We heard a struggle and unsettling scraping sounds. Finally, Dr. Grosser said, “There. That should help you handle the cat.”
“What did you do to me?! What have you done to me?!”
“I’ve provided some assistance for your job. Now, off you go!”
“I’m going to HR about this!”
Dr. Grosser and Reed laughed wickedly. “Be serious, man,” Dr. Grosser said. “Now pick up the kitten and take her back to the neighborhood.”
MY BOOKS
You can check out my books Chicane and all five installments of the Musicology book series Musicology: Volume One, Baby!, Musicology: Volume Two, Kid!, Musicology: Volume Three, Twist!, Musicology: Volume Four, Sweetie! and Musicology: The Epiquad on Amazon in Kindle and Paperback editions. You can also check out Musicology’s web site at www.musicologyrocks.com and vote for who you think will win Musicology!
STREAM OF THE WEEK: HEADHUNTERS (HODEJEGERNE)(2011)-HBO MAX
This week’s film is a superb fast-paced edge of your seat comic thriller from Norway based on the novel Headhunters by Jo Nesbø and Don Bartlett. A 5’6” corporate headhunter named Roger (Aksel Hennie) suffers from serious self-esteem issues. Despite his successful career, Roger is in over his head. His house is far too expensive, his bank account is near drained, and he is married to a beautiful blonde statuesque art curator named Diana (Synnøve Macody Lund) who is out of his league, and he can’t stop buying jewelry for. With Roger’s funds, Diana has just opened her own art gallery. What Diana doesn’t know is to pay for it, Roger moonlights…as an art thief. And a proficient one at that. He works with a security expert named Ove Kjikerud (Eivind Sander) who assists him by turning off home security systems in Roger’s client’s houses allowing Roger to slip inside, steal the real painting, replace it with a passable fake, deliver the real painting to his bosses and take his stake. Unfortunately, even with his side job Roger is still struggling to pay the bills. Not to mention, Roger has been having an affair with a woman named Lottie (Julie R. Ølgaard) which has expenses of its own.

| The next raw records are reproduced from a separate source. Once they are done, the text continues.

/-- R182: an atomic read-modify-write of `n` bytes: `f` gives the new value. It answers the old value. -/
def flatRmw (s : State) (w : Who) (va n : Nat) (f : Nat → Nat) : Mem Nat :=
  if !vaOk (va % 2 ^ 64) then .bad .vaRange (BitVec.ofNat 64 va) false
  else match translate s w .atomic va with
  | .wait => .wait
  | .bad c dm => .bad c (BitVec.ofNat 64 va) dm
  | .ok key _ =>
    if uncLine s key n then .bad .memUnc (uncInfo 0 key) false
    else
      let old := loadNat s key n
      .ok (storeNat (noteAccess s w va key) key n (f old)) old

/-- The doublewords of a record of `k` doublewords that lies in one page. -/
def flatDwords (s : State) (w : Who) (va k : Nat) : Mem (List Dword) :=
  (flatRead s w va (8 * k)).bind fun s' x => .ok s' ((List.range k).map fun i => BitVec.ofNat 64 (x / 2 ^ (64 * i)))

/-! ## Instruction fetch -/

/-- R57: the virtual address of the word at a PC. -/
def codeAddr (s : State) (ctx pc : Nat) : Nat :=
  match s.ctx? ctx with | some c => c.codebase + 12 * pc | none => 0

/-- The `n` units of 4 bytes from a virtual address in one 64 KiB page, as (physical unit, contents), where they may be
fetched. -/
def pageUnits (s : State) (w : Who) (va n : Nat) : List (Nat × BitVec 32) :=
  if n = 0 ∨ !vaOk va then []
  else match translate s w .fetch va with
    | .ok key mt =>
      if mt < 2 then
        (List.range n).filterMap fun i =>
          if uncLine s (key / 4 * 4 + 4 * i) 4 then none
          else some (key / 4 + i, BitVec.ofNat 32 (loadNat s (key / 4 * 4 + 4 * i) 4))
      else []
    | _ => []

/-- R58, R301: the units of the line at a virtual address: they lie in one page or in two. A fault in a page leaves its units
out. -/
def lineUnits (s : State) (w : Who) (va : Nat) : List (Nat × BitVec 32) :=
  let n := min 48 ((2 ^ 16 - va % 2 ^ 16) / 4)
  pageUnits s w va n ++ pageUnits s w (va + 4 * n) (48 - n)

/-- R301: the contents of a unit in the instruction cache of a core. -/
def cachedUnit (s : State) (core u : Nat) : Option (BitVec 32) := (s.core core).icache.findSome? fun l => mfind l.units u

/-- R298, R301: a line enters an instruction cache of 384 lines. The manual gives neither the index of a set nor its
replacement, so a line may be displaced, and one is when the cache is full, by free choices (assumption 3). A unit lies in
one line. -/
def icacheInsert (seed : Nat) (us : List (Nat × BitVec 32)) (ls : List ILine) : List ILine :=
  let rest := (ls.map fun l => { units := l.units.filter fun u => !mhas us u.1 : ILine }).filter fun l => !l.units.isEmpty
  let rest := if !rest.isEmpty && (decide (384 ≤ rest.length) || Config.freeBool seed) then
    rest.eraseIdx (Config.freeNat seed % rest.length) else rest
  { units := us } :: rest

/-- R301, R311: the line at a virtual address is read into the instruction cache of the core, unless all of it is there. -/
def fillLine (s : State) (w : Who) (va : Nat) : State :=
  let us := lineUnits s w va
  if us.all fun u => (cachedUnit s w.core u.1).isSome then s
  else
    let s1 := match translate s w .fetch va with | .ok key _ => noteAccess s w va key | _ => s
    s1.modCore w.core fun k => { k with icache := icacheInsert (s.free * 2 ^ 64 + 2 ^ 61 + va % 2 ^ 57) us k.icache }

/-- R301: the lines of the word at a PC, and the line that follows them. The following line never displaces them. -/
def icacheFill (s : State) (w : Who) (pc : Nat) : State :=
  let va := codeAddr s w.ctx (pc / 16 * 16)
  fillLine (fillLine s w (va + 192)) w va

/-- R345: units of the word at a PC that have been written since they were cached may be read again, each by a free choice
(assumption 3): its line has left the cache and come back. -/
def icacheRefresh (s : State) (w : Who) (pc : Nat) : State :=
  let new := (pageUnits s w (codeAddr s w.ctx pc) 1 ++ pageUnits s w (codeAddr s w.ctx pc + 4) 1
      ++ pageUnits s w (codeAddr s w.ctx pc + 8) 1).filter fun u => Config.freeBool (s.free * 2 ^ 64 + 2 ^ 62 + u.1)
  s.modCore w.core fun k =>
    { k with icache := k.icache.map fun l => { units := l.units.map fun u => (u.1, mget u.2 new u.1) } }

/-- What fetching one word gives. -/
inductive Fetched where
  | word (w : IWord)
  | wait
  | halt (c : Cause) (info : Dword) (dm : Bool)

/-- R57, R58, R301: fetch one unit of 4 bytes, from the instruction cache when it is there. -/
def fetchAt (s : State) (w : Who) (va : Nat) : Except Fetched (BitVec 32) :=
  if !vaOk va then .error (.halt .vaRange (BitVec.ofNat 64 va) false)
  else match translate s w .fetch va with
    | .wait => .error .wait
    | .bad c dm => .error (.halt c (BitVec.ofNat 64 va) dm)
    | .ok key _ =>
      match cachedUnit s w.core (key / 4) with
      | some u => .ok u
      | none =>
        if uncLine s key 4 then .error (.halt .memUnc (uncInfo 0 key) false) else .ok (BitVec.ofNat 32 (loadNat s key 4))

/-- R57, R58: the word at the strand's PC, from three units; both pages must allow execution. -/
def fetch (s : State) (r : Ref) (x : Strand) : Fetched :=
  let w := x.who r
  let va := codeAddr s x.ctx x.pc
  if 2 ^ 32 ≤ x.pc then .halt .pcRange 0 false
  else match fetchAt s w va with
  | .error e => e
  | .ok a =>
    match fetchAt s w (va + 4) with
    | .error e => e
    | .ok b =>
      match fetchAt s w (va + 8) with
      | .error e => e
      | .ok c => .word (c ++ b ++ a)

/-- R354: the strand's next word is in the instruction cache: each unit that may be fetched is there. -/
def wordCached (s : State) (r : Ref) (x : Strand) : Bool :=
  [0, 4, 8].all fun i =>
    match translate s (x.who r) .fetch (codeAddr s x.ctx x.pc + i) with
    | .ok key _ => (cachedUnit s r.core (key / 4)).isSome || uncLine s key 4
    | _ => true

end Sys2Proof.Machine
end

On the evening of her gallery’s opening Roger notices Diana talking with a tall handsome man named Clas Greve (Nikolaj Coster-Waldau) a executive for a former GPS company called HOTE. Diana introduces Claus to her husband who thinks he would make an excellent new CEO for one of his clients who runs a competing GPS company. Clas has recently inherited his grandmother’s apartment. Apparently during the war his grandmother had an affair with a German officer who gifted her with a painting worth several million dollars. After stumbling upon this knowledge during a casual conversation with his wife the next morning, Roger decides stealing Clas’s painting could be the answer to all his financial woes and he and Ove go to work to pull off the ultimate art heist. But one should be careful about stealing from a mercenary with a certain set of skills…and a bloodthirsty dog. Don’t miss it.